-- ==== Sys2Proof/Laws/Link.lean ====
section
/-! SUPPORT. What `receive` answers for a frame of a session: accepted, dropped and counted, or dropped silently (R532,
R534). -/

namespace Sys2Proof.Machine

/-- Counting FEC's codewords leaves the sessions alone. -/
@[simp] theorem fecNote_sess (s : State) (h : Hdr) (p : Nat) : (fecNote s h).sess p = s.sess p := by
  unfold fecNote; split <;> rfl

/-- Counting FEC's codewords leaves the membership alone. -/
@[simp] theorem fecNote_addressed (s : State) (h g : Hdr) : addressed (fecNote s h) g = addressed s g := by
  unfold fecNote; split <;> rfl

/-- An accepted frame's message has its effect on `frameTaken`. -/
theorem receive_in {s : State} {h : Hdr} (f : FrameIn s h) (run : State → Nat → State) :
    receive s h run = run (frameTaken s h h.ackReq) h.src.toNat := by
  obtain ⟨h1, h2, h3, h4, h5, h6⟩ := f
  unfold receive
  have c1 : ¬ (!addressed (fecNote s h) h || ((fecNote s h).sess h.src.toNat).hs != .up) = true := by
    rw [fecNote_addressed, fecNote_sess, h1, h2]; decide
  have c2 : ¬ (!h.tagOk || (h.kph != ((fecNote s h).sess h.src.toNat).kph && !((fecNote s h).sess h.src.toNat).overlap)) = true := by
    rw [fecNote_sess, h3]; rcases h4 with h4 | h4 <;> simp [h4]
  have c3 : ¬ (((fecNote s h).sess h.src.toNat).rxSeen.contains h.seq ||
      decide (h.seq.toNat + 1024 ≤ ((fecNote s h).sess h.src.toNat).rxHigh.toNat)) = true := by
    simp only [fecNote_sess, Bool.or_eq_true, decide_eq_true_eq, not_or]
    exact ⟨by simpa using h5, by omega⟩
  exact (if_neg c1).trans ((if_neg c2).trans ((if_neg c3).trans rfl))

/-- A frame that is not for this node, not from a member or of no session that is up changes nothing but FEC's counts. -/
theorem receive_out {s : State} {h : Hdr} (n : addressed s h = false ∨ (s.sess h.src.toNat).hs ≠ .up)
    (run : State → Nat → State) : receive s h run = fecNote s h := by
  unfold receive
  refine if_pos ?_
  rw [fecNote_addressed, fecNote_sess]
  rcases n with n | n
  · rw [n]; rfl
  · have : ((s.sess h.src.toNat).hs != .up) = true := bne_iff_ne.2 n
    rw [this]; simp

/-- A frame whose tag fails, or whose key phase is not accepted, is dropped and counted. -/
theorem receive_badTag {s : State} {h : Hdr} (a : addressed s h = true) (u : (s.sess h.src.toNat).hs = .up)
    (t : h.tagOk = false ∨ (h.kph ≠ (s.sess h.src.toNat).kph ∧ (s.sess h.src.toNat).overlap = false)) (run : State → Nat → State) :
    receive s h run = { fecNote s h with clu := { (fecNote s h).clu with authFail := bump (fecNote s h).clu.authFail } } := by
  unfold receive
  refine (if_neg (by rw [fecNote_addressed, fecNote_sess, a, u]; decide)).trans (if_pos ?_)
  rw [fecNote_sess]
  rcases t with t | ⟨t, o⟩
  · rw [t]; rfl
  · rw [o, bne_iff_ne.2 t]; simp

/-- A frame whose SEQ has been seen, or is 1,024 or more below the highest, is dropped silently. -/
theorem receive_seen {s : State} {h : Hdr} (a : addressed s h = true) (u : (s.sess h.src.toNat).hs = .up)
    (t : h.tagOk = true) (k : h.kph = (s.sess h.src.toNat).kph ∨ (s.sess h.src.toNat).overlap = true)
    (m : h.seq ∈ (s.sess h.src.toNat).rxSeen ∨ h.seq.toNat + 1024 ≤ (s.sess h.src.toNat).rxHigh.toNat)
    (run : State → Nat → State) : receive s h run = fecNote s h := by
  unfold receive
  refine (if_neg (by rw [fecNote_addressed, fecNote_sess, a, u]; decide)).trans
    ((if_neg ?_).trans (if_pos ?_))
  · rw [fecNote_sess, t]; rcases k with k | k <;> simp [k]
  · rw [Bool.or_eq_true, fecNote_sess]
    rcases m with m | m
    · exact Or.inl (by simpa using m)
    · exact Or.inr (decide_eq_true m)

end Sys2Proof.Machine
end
========================================
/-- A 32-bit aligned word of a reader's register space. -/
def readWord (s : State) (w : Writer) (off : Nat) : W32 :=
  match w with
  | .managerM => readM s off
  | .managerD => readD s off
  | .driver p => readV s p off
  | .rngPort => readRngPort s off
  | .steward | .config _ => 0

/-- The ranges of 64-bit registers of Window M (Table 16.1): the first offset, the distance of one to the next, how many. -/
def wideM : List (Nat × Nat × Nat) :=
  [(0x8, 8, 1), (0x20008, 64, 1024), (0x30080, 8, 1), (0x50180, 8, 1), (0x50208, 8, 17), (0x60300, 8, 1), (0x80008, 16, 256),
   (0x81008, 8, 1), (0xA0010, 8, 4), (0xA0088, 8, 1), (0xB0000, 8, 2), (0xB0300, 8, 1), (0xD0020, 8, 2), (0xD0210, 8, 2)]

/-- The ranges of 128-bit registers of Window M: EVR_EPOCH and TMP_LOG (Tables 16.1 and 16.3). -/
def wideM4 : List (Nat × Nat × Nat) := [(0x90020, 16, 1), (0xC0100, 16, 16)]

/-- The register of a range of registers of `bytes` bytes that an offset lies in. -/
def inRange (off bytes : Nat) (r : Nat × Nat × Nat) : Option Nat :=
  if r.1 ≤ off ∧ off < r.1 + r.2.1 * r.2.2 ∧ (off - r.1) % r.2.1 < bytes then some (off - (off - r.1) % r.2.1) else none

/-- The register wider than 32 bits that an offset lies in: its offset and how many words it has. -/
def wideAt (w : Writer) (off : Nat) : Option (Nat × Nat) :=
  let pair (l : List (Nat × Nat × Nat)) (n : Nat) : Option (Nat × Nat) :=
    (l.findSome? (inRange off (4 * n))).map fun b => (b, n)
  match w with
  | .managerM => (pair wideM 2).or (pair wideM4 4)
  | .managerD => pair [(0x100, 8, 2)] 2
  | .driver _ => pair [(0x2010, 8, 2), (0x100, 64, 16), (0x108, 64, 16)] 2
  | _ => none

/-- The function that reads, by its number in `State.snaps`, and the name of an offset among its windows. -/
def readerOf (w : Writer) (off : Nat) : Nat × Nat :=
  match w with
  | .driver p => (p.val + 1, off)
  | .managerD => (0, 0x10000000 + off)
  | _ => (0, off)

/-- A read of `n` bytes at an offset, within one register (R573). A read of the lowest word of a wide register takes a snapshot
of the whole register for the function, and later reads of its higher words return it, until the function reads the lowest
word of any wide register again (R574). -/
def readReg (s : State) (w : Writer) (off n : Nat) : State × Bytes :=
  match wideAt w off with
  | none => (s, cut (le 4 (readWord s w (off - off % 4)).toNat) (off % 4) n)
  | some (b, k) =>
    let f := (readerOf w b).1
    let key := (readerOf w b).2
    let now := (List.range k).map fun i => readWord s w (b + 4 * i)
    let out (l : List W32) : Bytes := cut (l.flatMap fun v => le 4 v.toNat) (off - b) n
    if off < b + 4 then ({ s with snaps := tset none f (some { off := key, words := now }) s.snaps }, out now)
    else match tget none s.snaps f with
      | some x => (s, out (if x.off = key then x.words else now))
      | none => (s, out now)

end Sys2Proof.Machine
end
========================================
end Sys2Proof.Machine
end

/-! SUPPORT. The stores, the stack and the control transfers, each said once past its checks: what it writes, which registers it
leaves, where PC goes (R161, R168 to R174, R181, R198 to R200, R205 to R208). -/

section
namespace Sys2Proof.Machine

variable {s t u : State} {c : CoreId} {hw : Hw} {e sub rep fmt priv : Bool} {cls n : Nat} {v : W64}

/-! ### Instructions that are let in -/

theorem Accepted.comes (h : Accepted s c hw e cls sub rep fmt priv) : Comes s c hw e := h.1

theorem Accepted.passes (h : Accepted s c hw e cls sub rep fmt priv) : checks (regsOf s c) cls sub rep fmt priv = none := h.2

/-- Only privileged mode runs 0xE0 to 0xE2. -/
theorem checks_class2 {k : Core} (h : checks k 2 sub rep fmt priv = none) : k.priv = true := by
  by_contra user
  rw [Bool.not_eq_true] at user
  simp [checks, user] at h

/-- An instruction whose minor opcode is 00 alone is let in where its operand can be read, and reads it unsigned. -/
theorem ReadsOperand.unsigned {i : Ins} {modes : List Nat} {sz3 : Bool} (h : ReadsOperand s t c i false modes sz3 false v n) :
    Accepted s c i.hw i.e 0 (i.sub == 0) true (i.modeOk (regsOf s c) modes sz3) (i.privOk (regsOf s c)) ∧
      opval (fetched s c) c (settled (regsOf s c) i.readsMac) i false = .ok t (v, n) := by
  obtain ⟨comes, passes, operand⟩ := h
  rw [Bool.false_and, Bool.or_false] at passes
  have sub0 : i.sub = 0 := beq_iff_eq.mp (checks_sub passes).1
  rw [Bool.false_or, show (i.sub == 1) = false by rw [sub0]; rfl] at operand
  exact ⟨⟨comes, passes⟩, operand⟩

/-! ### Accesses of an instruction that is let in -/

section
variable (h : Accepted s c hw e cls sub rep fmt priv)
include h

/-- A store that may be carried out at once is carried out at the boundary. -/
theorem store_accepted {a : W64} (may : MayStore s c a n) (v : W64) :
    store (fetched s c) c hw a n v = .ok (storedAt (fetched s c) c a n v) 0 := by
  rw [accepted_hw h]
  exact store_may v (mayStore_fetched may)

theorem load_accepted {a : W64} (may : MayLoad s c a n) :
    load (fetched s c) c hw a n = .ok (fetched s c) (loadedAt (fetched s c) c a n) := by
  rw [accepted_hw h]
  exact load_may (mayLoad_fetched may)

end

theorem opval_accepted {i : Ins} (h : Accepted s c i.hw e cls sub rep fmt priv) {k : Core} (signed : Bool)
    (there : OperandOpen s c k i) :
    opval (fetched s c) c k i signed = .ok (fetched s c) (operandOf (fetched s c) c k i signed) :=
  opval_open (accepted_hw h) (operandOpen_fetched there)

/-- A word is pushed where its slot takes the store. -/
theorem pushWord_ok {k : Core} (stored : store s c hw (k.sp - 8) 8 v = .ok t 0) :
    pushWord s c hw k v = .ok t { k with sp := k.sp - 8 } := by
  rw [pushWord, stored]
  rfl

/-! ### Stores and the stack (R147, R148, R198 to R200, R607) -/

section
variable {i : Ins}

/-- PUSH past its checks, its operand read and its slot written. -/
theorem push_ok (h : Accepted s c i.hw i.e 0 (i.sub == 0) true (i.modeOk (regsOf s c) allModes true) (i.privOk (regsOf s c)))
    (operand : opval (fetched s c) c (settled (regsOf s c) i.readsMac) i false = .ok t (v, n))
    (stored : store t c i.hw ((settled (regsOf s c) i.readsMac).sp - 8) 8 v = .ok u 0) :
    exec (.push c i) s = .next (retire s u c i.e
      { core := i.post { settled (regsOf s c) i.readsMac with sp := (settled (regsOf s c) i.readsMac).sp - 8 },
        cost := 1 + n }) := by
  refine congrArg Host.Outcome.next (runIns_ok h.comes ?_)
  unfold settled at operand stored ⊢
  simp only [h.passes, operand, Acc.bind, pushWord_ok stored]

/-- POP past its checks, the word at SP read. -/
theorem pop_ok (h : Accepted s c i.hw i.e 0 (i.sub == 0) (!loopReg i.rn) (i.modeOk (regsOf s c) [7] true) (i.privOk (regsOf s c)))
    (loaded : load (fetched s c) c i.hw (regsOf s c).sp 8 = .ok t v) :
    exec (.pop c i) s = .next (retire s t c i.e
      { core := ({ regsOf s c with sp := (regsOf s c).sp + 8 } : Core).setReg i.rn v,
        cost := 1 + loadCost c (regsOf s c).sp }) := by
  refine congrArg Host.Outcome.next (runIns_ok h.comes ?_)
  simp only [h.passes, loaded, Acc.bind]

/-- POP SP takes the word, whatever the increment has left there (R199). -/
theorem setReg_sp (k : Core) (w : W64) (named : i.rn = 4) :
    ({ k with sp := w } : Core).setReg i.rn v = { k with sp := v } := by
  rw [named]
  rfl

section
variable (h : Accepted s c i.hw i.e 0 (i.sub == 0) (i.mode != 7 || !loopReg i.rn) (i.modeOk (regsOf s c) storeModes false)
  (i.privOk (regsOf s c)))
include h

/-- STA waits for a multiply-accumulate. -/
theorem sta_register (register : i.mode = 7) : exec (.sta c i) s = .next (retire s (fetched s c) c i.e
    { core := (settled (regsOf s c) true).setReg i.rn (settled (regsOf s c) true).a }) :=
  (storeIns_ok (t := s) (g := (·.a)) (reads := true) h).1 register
========================================
§ **Work to be completed**:
Gather each line in the entries above where the string "modeOk" is found.

§ **The answer**:
    Accepted s c i.hw i.e 0 (i.sub == 0) true (i.modeOk (regsOf s c) modes sz3) (i.privOk (regsOf s c)) ∧
theorem push_ok (h : Accepted s c i.hw i.e 0 (i.sub == 0) true (i.modeOk (regsOf s c) allModes true) (i.privOk (regsOf s c)))
theorem pop_ok (h : Accepted s c i.hw i.e 0 (i.sub == 0) (!loopReg i.rn) (i.modeOk (regsOf s c) [7] true) (i.privOk (regsOf s c)))
variable (h : Accepted s c i.hw i.e 0 (i.sub == 0) (i.mode != 7 || !loopReg i.rn) (i.modeOk (regsOf s c) storeModes false)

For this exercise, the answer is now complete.